[[ Source information open ]]
/-! ### The host link -/

/-- O60 (R355 to R363): the control aperture's words, windows, the download buffer and DMA; the record of a window access that fails, and the
error ring; the boot ROM's answers; the mailbox's commands; and what a failed link reads as. (The model's choices: an 8-byte access of the
control aperture is two words, a misaligned one does nothing, and power keeps host memory: log entry 117; commands and their arguments: 112 to
116 and 142; offsets that hold no field: 156; the ring of a failure: 66; when the ring is full: 30; a transfer's bytes move at once: 143; the
boot image and its areas: 9, 69 and 145; translations: 4 and 5.) -/
def Obligations.HostLink : Prop :=
  (∀ (s : State) (off : BitVec 20) (wide : Bool) (x : W64),
    let o := off.toNat
    let ok := o % (if wide then 8 else 4) = 0
    (s.link = .up → ok → wide = false → exec (.registerWrite (.control off wide) x) s = .next (s.ctlWrite o (x.setWidth 32))) ∧
    (s.link = .up → ok → wide = true → exec (.registerWrite (.control off wide) x) s =
      .next ((s.ctlWrite o (x.setWidth 32)).ctlWrite (o + 4) ((x >>> 32).setWidth 32))) ∧
    (s.link ≠ .up ∨ ¬ok → exec (.registerWrite (.control off wide) x) s = .next s)) ∧
  (∀ (s : State) (o : Nat) (w : W32), o % 4 = 0 →
    let kept := (0x208 ≤ o ∧ o < 0x240) ∨ (0x5000 ≤ o ∧ o < 0x5800) ∨ (0x6000 ≤ o ∧ o < 0x7000) ∨
      (0x8000 ≤ o ∧ o < 0x8200 ∧ (o % 64 = 0 ∨ o % 64 = 4))
    (kept → (s.ctlWrite o w).ctlRead o = w ∧ ∀ p, p % 4 = 0 → p ≠ o → (s.ctlWrite o w).ctlRead p = s.ctlRead p) ∧
    (o = 0x200 → s.ctlWrite o w = if s.mbCmd = 0 then { s with mbCmd := w } else s) ∧
    (o < 0x200 → o ≠ 8 → s.ctlWrite o w = s) ∧
    (∀ p k, p < 4 → k < 64 → o = 0x1000 * (p + 1) + 4 * k → s.ctlWrite o w = s.kickQueue (qkey p k) w ∧
      s.ctlRead o = (s.queue (qkey p k)).cur)) ∧
  (∀ (s : State) (off : W64) (wide : Bool),
    let o := off.toNat
    let n := if wide then 8 else 4
    let ones : W64 := if wide then BitVec.allOnes 64 else 0xFFFFFFFF
    let told := s.errRecord (match s.winFor o with
      | some e => if e.ctx = 0 then 0 else (s.ctx e.ctx).part
      | none => 0) 0x10 (BitVec.ofNat 64 o) 0 0
    o % n = 0 →
    (o < 2 ^ 38 → s.link ≠ .up → exec (.hostWindowAccess false off wide none) s = .next { s with hostRd := ones } ∧
      ∀ x, exec (.hostWindowAccess false off wide (some x)) s = .next s) ∧
    (o < 2 ^ 20 → s.link = .up → wide = false →
      exec (.hostWindowAccess true off wide none) s = .next { s with hostRd := (s.ctlRead o).setWidth 64 } ∧
      ∀ x, exec (.hostWindowAccess true off wide (some x)) s = .next (s.ctlWrite o (x.setWidth 32))) ∧
    (o < 2 ^ 38 → s.link = .up → s.buffer o = false →
      (∀ l, s.winLoc o false = some l →
        exec (.hostWindowAccess false off wide none) s = .next { s with hostRd := BitVec.ofNat 64 (s.rdLoc l n) }) ∧
      (∀ l x, s.winLoc o true = some l → ∃ t, exec (.hostWindowAccess false off wide (some x)) s = .next t ∧ t.fromHost l n = true ∧
        stored s t l n (fun i => some (byteOf x i)) ∧ { t with mem := s.mem, hostMem := s.hostMem, spoiled := s.spoiled, hostWr := s.hostWr } = s) ∧
      (s.winLoc o false = none → exec (.hostWindowAccess false off wide none) s = .next { told with hostRd := ones }) ∧
      (∀ x, s.winLoc o true = none → exec (.hostWindowAccess false off wide (some x)) s = .next told)) ∧
    (s.link = .up → s.buffer o = true →
      let l : Loc := ⟨false, bufferAt + o⟩
      exec (.hostWindowAccess false off wide none) s = .next { s with hostRd := BitVec.ofNat 64 (s.rdLoc l n) } ∧
      (s.bst = 2 → ∀ x, exec (.hostWindowAccess false off wide (some x)) s = .next s) ∧
      (s.bst = 1 → ∀ x, ∃ t, exec (.hostWindowAccess false off wide (some x)) s = .next t ∧ stored s t l n (fun i => some (byteOf x i)) ∧
        { t with mem := s.mem, hostMem := s.hostMem, spoiled := s.spoiled, hostWr := s.hostWr } = s))) ∧
  (∀ (s : State) (o : Nat), s.buffer o = true ↔ (s.bst = 1 ∨ s.bst = 2) ∧ o < 67108864) ∧
  (∀ (s : State) (part : Nat) (a b c d : W64),
    let r : ErrRing := Sparse.get {} s.err part
    let base := r.base.toNat + 32 * (r.wr % 2 ^ r.lsz)
    let lost (n : Nat) : State := { s with err := Sparse.put s.err part { r with dropped := n } }
    (r.wr < 2 ^ r.lsz → s.errFull part = false) ∧
    (r.set = false → s.errRecord part a b c d = s) ∧
    (r.set = true → r.dropped ≠ 0 → s.errRecord part a b c d = if s.errFull part then lost (r.dropped + 1)
      else ((lost 0).errRecord part 0x12 (BitVec.ofNat 64 r.dropped) 0 0).errRecord part a b c d) ∧
    (r.set = true → r.dropped = 0 → ∃ v : State, s.errRecord part a b c d = (if s.errFull part then lost 1 else v.sendInt r.vec) ∧
      (Sparse.get {} v.err part : ErrRing) = { r with wr := r.wr + 1 } ∧
      [rdLE v.hostMem base 8, rdLE v.hostMem (base + 8) 8, rdLE v.hostMem (base + 16) 8, rdLE v.hostMem (base + 24) 8] =
        [a, b, c, d].map BitVec.toNat ∧
      (∀ x, x < base ∨ base + 32 ≤ x → rdByte v.hostMem x = rdByte s.hostMem x) ∧ { v with hostMem := s.hostMem, err := s.err } = s)) ∧
  (∀ (s : State) (o : Nat) (write : Bool) (l : Loc), s.winLoc o write = some l → ∃ e, s.winFor o = some e ∧ e.on = true ∧
    e.hoff.toNat ≤ o ∧ o < e.hoff.toNat + e.len.toNat ∧ (write = true → e.wr = true) ∧
    (e.ctx = 0 ∨ (s.ctx e.ctx).asg = true) ∧
    s.xlate e.ctx (e.ctx == 0) (if write then .write else .read) ((e.vbase.toNat + o - e.hoff.toNat) % 2 ^ 64) = .ok l) ∧
  (∀ (s : State) (ch : Nat) (w : W32), ch < 8 →
    let d : Dma := Sparse.get {} s.dma ch
    let n := (w - d.tail).toNat
    exec (.dmaTailWrite ch w) s = .next { s with dma := Sparse.put s.dma ch (if 1 ≤ n ∧ n ≤ 2 ^ 31 - 1 then { d with tail := w } else d) }) ∧
  (∀ (s : State) (ch : Nat), ch < 8 →
    let d : Dma := Sparse.get {} s.dma ch
    let a := d.ring.toNat + 32 * (d.head.toNat % 2 ^ d.lsz)
    let word (k n : Nat) : Nat := rdLE s.hostMem (a + k) n
    let out := word 24 4 / 2 ^ 6 % 2 = 1
    let ctx := word 24 4 % 2 ^ 6
    4 ≤ d.lsz → d.lsz ≤ 16 → d.ring.toNat % 4096 = 0 → d.head ≠ d.tail → 1 ≤ word 16 8 → word 16 8 ≤ 2 ^ 26 → word 24 4 / 2 ^ 7 % 2 = 0 →
    (∀ i, i < word 16 8 → (s.hostLoc ctx (if out then .read else .write) (word 8 8 + i)).isSome = true) →
    ∃ t, exec (.dmaDescriptorCompletion ch) s = .next t ∧ (Sparse.get {} t.dma ch : Dma) = { d with head := d.head + 1 } ∧
      rdLE t.hostMem (a + 28) 4 = 1 ∧
      (∀ x, x < a + 28 ∨ a + 32 ≤ x → rdByte t.hostMem x =
        rdByte (s.dmaMove ctx (decide out) (word 8 8) (word 0 8) (word 16 8)).hostMem x) ∧
      t.mem = (s.dmaMove ctx (decide out) (word 8 8) (word 0 8) (word 16 8)).mem) ∧
  (∀ (s : State) (ctx va ha n : Nat), (∀ i, i < n → ∃ l, s.hostLoc ctx .read (va + i) = some l ∧ l.host = false) →
    let t := s.dmaMove ctx true va ha n
    t.mem = s.mem ∧ (∀ x, x < ha ∨ ha + n ≤ x → rdByte t.hostMem x = rdByte s.hostMem x) ∧
    ∀ i l, i < n → s.hostLoc ctx .read (va + i) = some l → rdByte t.hostMem (ha + i) = rdByte s.mem l.key) ∧
  (∀ (s : State) (x : W32),
    (s.link ≠ .up → exec (.dlen x) s = .next s) ∧
    (s.link = .up →
      (s.bst = 1 → 4096 ≤ x.toNat → x.toNat ≤ 67108864 → exec (.dlen x) s = .next { s with dlen := x, bst := 2 }) ∧
      (s.bst = 1 → ¬(4096 ≤ x.toNat ∧ x.toNat ≤ 67108864) → exec (.dlen x) s = .next { s with dlen := x, brsn := 1 }) ∧
      (s.bst = 2 → exec (.dlen x) s = .next s))) ∧
  (∀ (s : State) (data : List Byte), (s.bst = 3 → exec (.m3Extend data) s = .next { s with m3 := shake256 (bytes512 s.m3 ++ data) }) ∧
    (s.bst ≠ 3 → exec (.m3Extend data) s = .next s)) ∧
  (∀ s : State, ∃ t, exec .powerUp s = .next t ∧ t.mem = [] ∧ t.gangs = [] ∧ t.bst = 0 ∧ t.link = .down ∧ t.hostMem = s.hostMem ∧
    { t with hostMem := [], hostRd := 0, tick := 0, now := 0, uid := 1, agenda := [] } = State.reset) ∧
  (∀ s : State, (s.linkLog = false → exec .linkTrained s = .next { s with link := .up, bst := if s.bst = 0 then 1 else s.bst }) ∧
    (∃ t, exec .linkTrained s = .next t ∧ t.link = .up ∧ t.linkLog = false ∧ t.mem = s.mem) ∧
    exec .linkFailure s = .next { s with link := .failed, linkLog := true }) ∧
  (∀ s : State, s.bst = 2 →
    let reason := s.imageReason
    let body := rdLE s.mem (bufferAt + 8) 8
    let bad := rdLE s.mem bufferAt 4 ≠ 0x49395746 ∨ 0x74B0 + body ≠ s.dlen.toNat
    let wrongKey := (shake256 (s.imageBytes 0x10 64)).setWidth 256 ≠ Config.keyHash
    (∃ t, exec .bootVerification s = .next t ∧ (reason ≠ 0 → t = { s with bst := 1, brsn := reason, m1 := 0, m2 := 0, m3 := 0 }) ∧
      (reason = 0 → t.bst = 3 ∧ t.m0 = shake256 Config.bootRom ∧
      t.m1 = shake256 (s.imageBytes 0 s.dlen.toNat) ∧ t.m2 = shake256 (s.imageBytes 0x10 64 ++ s.imageBytes 4 4) ∧ t.m3 = 0 ∧
      (∀ i, i < s.dlen.toNat - 0x74B0 → rdByte t.mem (firmwareAt + i) = rdByte s.mem (bufferAt + 0x74B0 + i)) ∧
      t.ctx 0 = { s.ctx 0 with tabs := t.mem } ∧ (∀ j, j ≠ 0 → t.ctx j = s.ctx j) ∧
      { t with bst := s.bst, m0 := s.m0, m1 := s.m1, m2 := s.m2, m3 := s.m3, mem := s.mem, ctxs := s.ctxs } = s)) ∧
    (4096 ≤ bufferAt ∧ bufferAt + 2 ^ 26 ≤ 144 * 10 ^ 9 ∧ 4096 ≤ firmwareAt ∧ firmwareAt + 2 ^ 26 ≤ 144 * 10 ^ 9) ∧
    (reason = 3 ↔ ¬bad ∧ ¬wrongKey ∧ slhVerify (s.imageBytes 0x10 64) (s.imageBytes 0 0x50 ++ s.imageBytes 0x74B0 body)
      (s.imageBytes 0x50 29792) = false) ∧
    (reason = 1 ↔ bad) ∧ (reason = 2 ↔ ¬bad ∧ wrongKey) ∧
    (reason = 4 → ¬bad ∧ ¬wrongKey ∧ rdLE s.mem (bufferAt + 4) 4 < Config.minSvn.toNat) ∧
    (reason = 0 → ¬bad ∧ ¬wrongKey ∧ Config.minSvn.toNat ≤ rdLE s.mem (bufferAt + 4) 4)) ∧
  (∀ s : State, s.idle = true → s.subs = [] ∧ (∀ x ∈ s.queues, x.2.working = false ∧ (x.2.qst = 2 → x.2.rd = x.2.wr)) ∧
    (∀ x ∈ s.graphs, x.2.finished = true) ∧ ∀ c ∈ s.ctxs, ∀ o ∈ c.2.ops, o.2.st.final = true) ∧
  (∀ s : State, s.bst = 3 →
    let answers (i : Instr) (t : State) (st : W32) : Prop := exec i s = .next { t with mbSt := st, mbCmd := 0 }
    let arg (i : Nat) : Nat := s.arg i
    (s.mbCmd = 1 → (3 ≤ arg 0 → answers .setMode s 5) ∧ (arg 0 < 3 → s.idle = false → answers .setMode s 1) ∧
      (s.idle = true → (arg 0 = 0 → answers .setMode { s with mode := .whole } 0) ∧ (arg 0 = 1 → answers .setMode { s with mode := .halves } 0) ∧
        (arg 0 = 2 → answers .setMode { s with mode := .quarters } 0))) ∧
    (s.mbCmd = 2 → (arg 0 = 0 ∨ 64 ≤ arg 0 ∨ s.mode.hasPart (arg 1) = false → answers .assignContext s 5) ∧
      (arg 0 ≠ 0 → arg 0 < 64 → s.mode.hasPart (arg 1) = true →
        (s.hasGroups (arg 0) = true → answers .assignContext s 2) ∧
        (s.hasGroups (arg 0) = false → answers .assignContext (s.ctxasgWrite (arg 0) (BitVec.ofNat 64 (2 ^ 31 + arg 1))) 0))) ∧
    (s.mbCmd = 3 →
      let cb : W64 := Sparse.get 0 s.mbArg 2
      let k := qkey (arg 0) (arg 1)
      let ro := s.vaWords 0 cb.toNat 16
      let q := s.queue k
      (s.mode.hasPart (arg 0) = false ∨ 64 ≤ arg 1 → answers .enableQueue s 5) ∧
      (s.mode.hasPart (arg 0) = true → arg 1 < 64 →
        (s.enableFails (arg 0) (arg 1) ro = true → answers .enableQueue s 3) ∧
        (s.enableFails (arg 0) (arg 1) ro = false → (s.enabling k cb ro).2 = none → ∃ t, exec .enableQueue s = .next t ∧
          t.queue k = (s.enabling k cb ro).1 ∧ (∀ j, j ≠ k → t.queue j = s.queue j) ∧ t.mbSt = 0 ∧ t.mbCmd = 0) ∧
        (∀ i, s.enableFails (arg 0) (arg 1) ro = false → (s.enabling k cb ro).2 = some i → ∃ t, exec .enableQueue s = .next t ∧ (t.queue k).qst = 5 ∧
          (t.queue k).hrsn = 9 ∧ (t.queue k).hoff = BitVec.ofNat 64 i ∧ t.mbSt = 4 ∧ t.mbCmd = 0) ∧
        (s.enableFails (arg 0) (arg 1) ro = false →
          let ctx := (ro.getD 1 0).toNat / 2 ^ 8 % 2 ^ 6
          (ro.getD 1 0).toNat / 2 ^ 14 % 4 = arg 0 ∧ (ctx = 0 → Config.tenantQueue (arg 0) (arg 1) = false) ∧
            (ctx ≠ 0 → (s.ctx ctx).asg = true ∧ (s.ctx ctx).part = arg 0)) ∧
        (s.enabling k cb ro).1.cur = 0 ∧
        (q.qst ≠ 4 ∨ q.cb ≠ cb → ro.getD 2 0 = s.stdProg →
          s.enabling k cb ro = ({ cb := cb, ro := ro, qst := 1, kick := s.kickKey ro, std := true, table := stdTable }, none)))) ∧
    (s.mbCmd = 4 →
      let k := qkey (arg 0) (arg 1)
      (s.mode.hasPart (arg 0) = false ∨ 64 ≤ arg 1 → answers .disableQueue s 5) ∧
      (s.mode.hasPart (arg 0) = true → arg 1 < 64 →
        ((s.queue k).working = true → exec .disableQueue s = .next s) ∧
        ((s.queue k).working = false → ∃ t, exec .disableQueue s = .next t ∧ (t.queue k).qst = 0 ∧ (t.queue k).it = none ∧
          (t.queue k).kick = none ∧ (∀ j, j ≠ k → t.queue j = s.queue j) ∧ t.mbSt = 0 ∧ t.mbCmd = 0))) ∧
    (s.mbCmd = 5 → (s.mode.hasPart (arg 0) = false ∨ arg 2 < 4 ∨ 12 < arg 2 ∨ 65536 ≤ arg 3 → answers .errorLog s 5) ∧
      (s.mode.hasPart (arg 0) = true → 4 ≤ arg 2 → arg 2 ≤ 12 → arg 3 < 65536 →
        let r : ErrRing := { set := true, base := Sparse.get 0 s.mbArg 1, lsz := arg 2, vec := arg 3 }
        answers .errorLog { s with err := Sparse.put s.err (arg 0) r } 0)) ∧
    (5 < s.mbCmd.toNat → answers .unknownCommand s 0xFF))
end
[[ Source information closed ]]
**Problem to solve**: Nothing but the lines from the start of the data through the line holding "(0x8000 ≤ o" should be restated, and each one exactly.

**The answer**:
/-! ### The host link -/

/-- O60 (R355 to R363): the control aperture's words, windows, the download buffer and DMA; the record of a window access that fails, and the
error ring; the boot ROM's answers; the mailbox's commands; and what a failed link reads as. (The model's choices: an 8-byte access of the
control aperture is two words, a misaligned one does nothing, and power keeps host memory: log entry 117; commands and their arguments: 112 to
116 and 142; offsets that hold no field: 156; the ring of a failure: 66; when the ring is full: 30; a transfer's bytes move at once: 143; the
boot image and its areas: 9, 69 and 145; translations: 4 and 5.) -/
def Obligations.HostLink : Prop :=
  (∀ (s : State) (off : BitVec 20) (wide : Bool) (x : W64),
    let o := off.toNat
    let ok := o % (if wide then 8 else 4) = 0
    (s.link = .up → ok → wide = false → exec (.registerWrite (.control off wide) x) s = .next (s.ctlWrite o (x.setWidth 32))) ∧
    (s.link = .up → ok → wide = true → exec (.registerWrite (.control off wide) x) s =
      .next ((s.ctlWrite o (x.setWidth 32)).ctlWrite (o + 4) ((x >>> 32).setWidth 32))) ∧
    (s.link ≠ .up ∨ ¬ok → exec (.registerWrite (.control off wide) x) s = .next s)) ∧
  (∀ (s : State) (o : Nat) (w : W32), o % 4 = 0 →
    let kept := (0x208 ≤ o ∧ o < 0x240) ∨ (0x5000 ≤ o ∧ o < 0x5800) ∨ (0x6000 ≤ o ∧ o < 0x7000) ∨
      (0x8000 ≤ o ∧ o < 0x8200 ∧ (o % 64 = 0 ∨ o % 64 = 4))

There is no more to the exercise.